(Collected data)
--- START ---
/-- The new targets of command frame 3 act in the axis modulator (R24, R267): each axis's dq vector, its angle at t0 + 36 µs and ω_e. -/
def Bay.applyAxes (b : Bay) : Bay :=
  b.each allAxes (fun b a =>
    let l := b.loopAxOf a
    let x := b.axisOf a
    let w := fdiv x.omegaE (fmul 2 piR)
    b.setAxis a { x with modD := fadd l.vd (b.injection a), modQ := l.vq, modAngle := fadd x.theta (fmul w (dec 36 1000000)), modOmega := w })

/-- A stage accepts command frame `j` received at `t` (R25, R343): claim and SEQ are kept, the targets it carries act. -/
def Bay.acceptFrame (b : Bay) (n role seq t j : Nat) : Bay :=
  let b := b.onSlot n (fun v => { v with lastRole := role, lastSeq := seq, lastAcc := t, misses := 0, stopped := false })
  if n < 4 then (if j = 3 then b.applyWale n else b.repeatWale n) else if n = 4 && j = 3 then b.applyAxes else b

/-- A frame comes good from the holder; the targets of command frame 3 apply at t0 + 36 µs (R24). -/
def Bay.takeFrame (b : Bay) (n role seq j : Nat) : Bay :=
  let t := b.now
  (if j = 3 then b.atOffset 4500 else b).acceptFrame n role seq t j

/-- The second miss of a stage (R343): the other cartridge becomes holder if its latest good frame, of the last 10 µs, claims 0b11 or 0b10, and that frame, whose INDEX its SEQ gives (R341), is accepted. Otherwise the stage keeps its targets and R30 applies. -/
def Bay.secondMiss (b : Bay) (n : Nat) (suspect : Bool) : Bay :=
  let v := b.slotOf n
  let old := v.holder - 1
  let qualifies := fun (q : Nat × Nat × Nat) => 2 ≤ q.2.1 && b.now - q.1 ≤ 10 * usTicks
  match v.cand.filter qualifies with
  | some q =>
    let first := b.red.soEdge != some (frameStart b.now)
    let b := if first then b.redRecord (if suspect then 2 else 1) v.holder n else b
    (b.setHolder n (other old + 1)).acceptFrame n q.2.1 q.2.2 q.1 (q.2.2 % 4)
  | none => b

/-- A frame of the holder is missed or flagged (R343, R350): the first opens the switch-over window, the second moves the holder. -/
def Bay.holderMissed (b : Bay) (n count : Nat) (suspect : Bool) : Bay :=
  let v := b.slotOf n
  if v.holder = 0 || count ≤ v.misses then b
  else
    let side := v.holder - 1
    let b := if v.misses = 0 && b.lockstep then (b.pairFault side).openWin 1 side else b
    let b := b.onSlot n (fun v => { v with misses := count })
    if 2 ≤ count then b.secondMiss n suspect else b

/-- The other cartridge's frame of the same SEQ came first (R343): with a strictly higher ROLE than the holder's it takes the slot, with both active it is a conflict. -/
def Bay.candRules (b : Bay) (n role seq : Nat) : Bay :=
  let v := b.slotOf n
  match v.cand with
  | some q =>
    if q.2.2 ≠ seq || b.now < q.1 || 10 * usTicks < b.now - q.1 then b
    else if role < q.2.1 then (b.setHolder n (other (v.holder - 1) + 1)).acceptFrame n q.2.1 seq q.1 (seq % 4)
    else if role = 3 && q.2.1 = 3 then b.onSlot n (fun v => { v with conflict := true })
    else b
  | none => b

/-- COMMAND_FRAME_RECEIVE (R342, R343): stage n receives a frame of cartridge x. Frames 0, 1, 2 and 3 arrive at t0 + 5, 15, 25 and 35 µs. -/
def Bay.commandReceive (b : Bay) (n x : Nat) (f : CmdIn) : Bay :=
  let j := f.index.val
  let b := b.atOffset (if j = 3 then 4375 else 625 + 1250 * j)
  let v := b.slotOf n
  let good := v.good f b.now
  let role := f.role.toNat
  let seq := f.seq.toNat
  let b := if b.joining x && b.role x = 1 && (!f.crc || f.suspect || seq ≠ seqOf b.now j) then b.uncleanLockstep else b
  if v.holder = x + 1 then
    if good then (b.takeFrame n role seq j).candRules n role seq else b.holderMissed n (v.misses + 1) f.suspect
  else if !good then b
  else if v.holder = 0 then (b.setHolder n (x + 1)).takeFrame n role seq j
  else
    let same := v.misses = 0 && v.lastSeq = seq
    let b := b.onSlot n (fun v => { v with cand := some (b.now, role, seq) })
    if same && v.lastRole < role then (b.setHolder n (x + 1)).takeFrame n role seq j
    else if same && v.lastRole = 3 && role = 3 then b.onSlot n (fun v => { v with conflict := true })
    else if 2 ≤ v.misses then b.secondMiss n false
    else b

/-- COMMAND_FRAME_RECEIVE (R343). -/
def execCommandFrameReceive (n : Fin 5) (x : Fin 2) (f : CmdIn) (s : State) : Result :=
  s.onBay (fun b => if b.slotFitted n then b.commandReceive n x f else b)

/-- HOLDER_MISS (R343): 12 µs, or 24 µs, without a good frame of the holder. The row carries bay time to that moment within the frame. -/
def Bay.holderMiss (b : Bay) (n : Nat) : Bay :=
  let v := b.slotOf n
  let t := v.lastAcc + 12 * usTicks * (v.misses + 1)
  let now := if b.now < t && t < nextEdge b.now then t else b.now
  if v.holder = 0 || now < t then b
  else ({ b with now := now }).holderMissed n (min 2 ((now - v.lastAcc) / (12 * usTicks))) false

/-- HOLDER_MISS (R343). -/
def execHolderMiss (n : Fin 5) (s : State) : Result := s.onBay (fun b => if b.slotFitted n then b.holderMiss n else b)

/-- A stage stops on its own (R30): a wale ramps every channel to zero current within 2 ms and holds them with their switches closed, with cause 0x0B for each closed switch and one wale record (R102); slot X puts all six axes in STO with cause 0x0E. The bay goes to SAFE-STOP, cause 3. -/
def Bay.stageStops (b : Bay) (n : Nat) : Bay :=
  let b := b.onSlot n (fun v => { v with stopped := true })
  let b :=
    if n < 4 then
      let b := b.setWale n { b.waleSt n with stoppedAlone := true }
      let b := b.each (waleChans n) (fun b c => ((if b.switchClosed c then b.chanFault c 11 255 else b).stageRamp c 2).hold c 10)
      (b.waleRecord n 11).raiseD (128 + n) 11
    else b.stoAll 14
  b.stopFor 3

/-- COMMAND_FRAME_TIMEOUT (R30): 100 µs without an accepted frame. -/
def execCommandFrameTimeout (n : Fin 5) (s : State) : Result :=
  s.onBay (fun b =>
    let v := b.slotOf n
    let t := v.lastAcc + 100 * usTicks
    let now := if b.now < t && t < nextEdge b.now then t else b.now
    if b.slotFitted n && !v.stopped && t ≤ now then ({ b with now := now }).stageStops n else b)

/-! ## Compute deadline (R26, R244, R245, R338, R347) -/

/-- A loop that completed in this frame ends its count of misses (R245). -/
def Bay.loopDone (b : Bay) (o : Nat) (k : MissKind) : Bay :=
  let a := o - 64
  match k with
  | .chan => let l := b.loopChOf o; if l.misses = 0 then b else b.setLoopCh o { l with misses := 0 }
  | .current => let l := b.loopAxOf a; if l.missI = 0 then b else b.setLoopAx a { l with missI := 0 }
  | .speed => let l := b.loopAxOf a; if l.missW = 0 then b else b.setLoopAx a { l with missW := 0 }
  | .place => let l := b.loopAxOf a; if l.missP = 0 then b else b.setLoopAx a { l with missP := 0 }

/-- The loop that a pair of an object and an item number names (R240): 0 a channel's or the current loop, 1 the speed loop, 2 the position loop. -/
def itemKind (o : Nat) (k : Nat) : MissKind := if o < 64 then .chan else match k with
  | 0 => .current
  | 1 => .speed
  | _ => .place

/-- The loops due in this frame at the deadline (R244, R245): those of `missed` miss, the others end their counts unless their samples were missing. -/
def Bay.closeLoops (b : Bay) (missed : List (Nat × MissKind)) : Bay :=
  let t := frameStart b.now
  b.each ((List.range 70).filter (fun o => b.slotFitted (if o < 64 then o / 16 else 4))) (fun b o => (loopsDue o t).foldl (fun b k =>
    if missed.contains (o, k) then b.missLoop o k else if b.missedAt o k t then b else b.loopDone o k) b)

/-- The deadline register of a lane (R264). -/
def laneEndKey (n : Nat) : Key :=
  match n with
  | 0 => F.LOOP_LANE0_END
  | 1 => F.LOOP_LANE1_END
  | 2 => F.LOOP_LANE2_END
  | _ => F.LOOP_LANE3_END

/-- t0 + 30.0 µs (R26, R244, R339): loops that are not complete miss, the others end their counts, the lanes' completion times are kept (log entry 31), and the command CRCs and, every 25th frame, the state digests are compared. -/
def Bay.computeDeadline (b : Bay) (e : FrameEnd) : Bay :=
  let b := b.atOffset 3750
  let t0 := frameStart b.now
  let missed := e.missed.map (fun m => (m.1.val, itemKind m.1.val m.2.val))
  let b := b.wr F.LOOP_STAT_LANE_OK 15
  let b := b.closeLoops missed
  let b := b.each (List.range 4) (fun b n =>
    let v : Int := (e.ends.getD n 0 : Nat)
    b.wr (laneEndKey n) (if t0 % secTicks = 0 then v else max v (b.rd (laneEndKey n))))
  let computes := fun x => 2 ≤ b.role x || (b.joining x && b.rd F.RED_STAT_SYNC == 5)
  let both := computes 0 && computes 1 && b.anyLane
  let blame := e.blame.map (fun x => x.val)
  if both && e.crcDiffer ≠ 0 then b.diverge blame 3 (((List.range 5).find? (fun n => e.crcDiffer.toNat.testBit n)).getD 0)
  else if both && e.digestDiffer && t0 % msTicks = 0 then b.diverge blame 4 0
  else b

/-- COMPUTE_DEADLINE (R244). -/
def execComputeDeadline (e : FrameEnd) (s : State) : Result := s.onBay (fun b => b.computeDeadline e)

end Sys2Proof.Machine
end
--- END ---
__REQUIRED ACTION__. Pull out every line in the data above that has the word "carries".

__SOLUTION TO THIS EXERCISE__.
/-- A stage accepts command frame `j` received at `t` (R25, R343): claim and SEQ are kept, the targets it carries act. -/
/-- HOLDER_MISS (R343): 12 µs, or 24 µs, without a good frame of the holder. The row carries bay time to that moment within the frame. -/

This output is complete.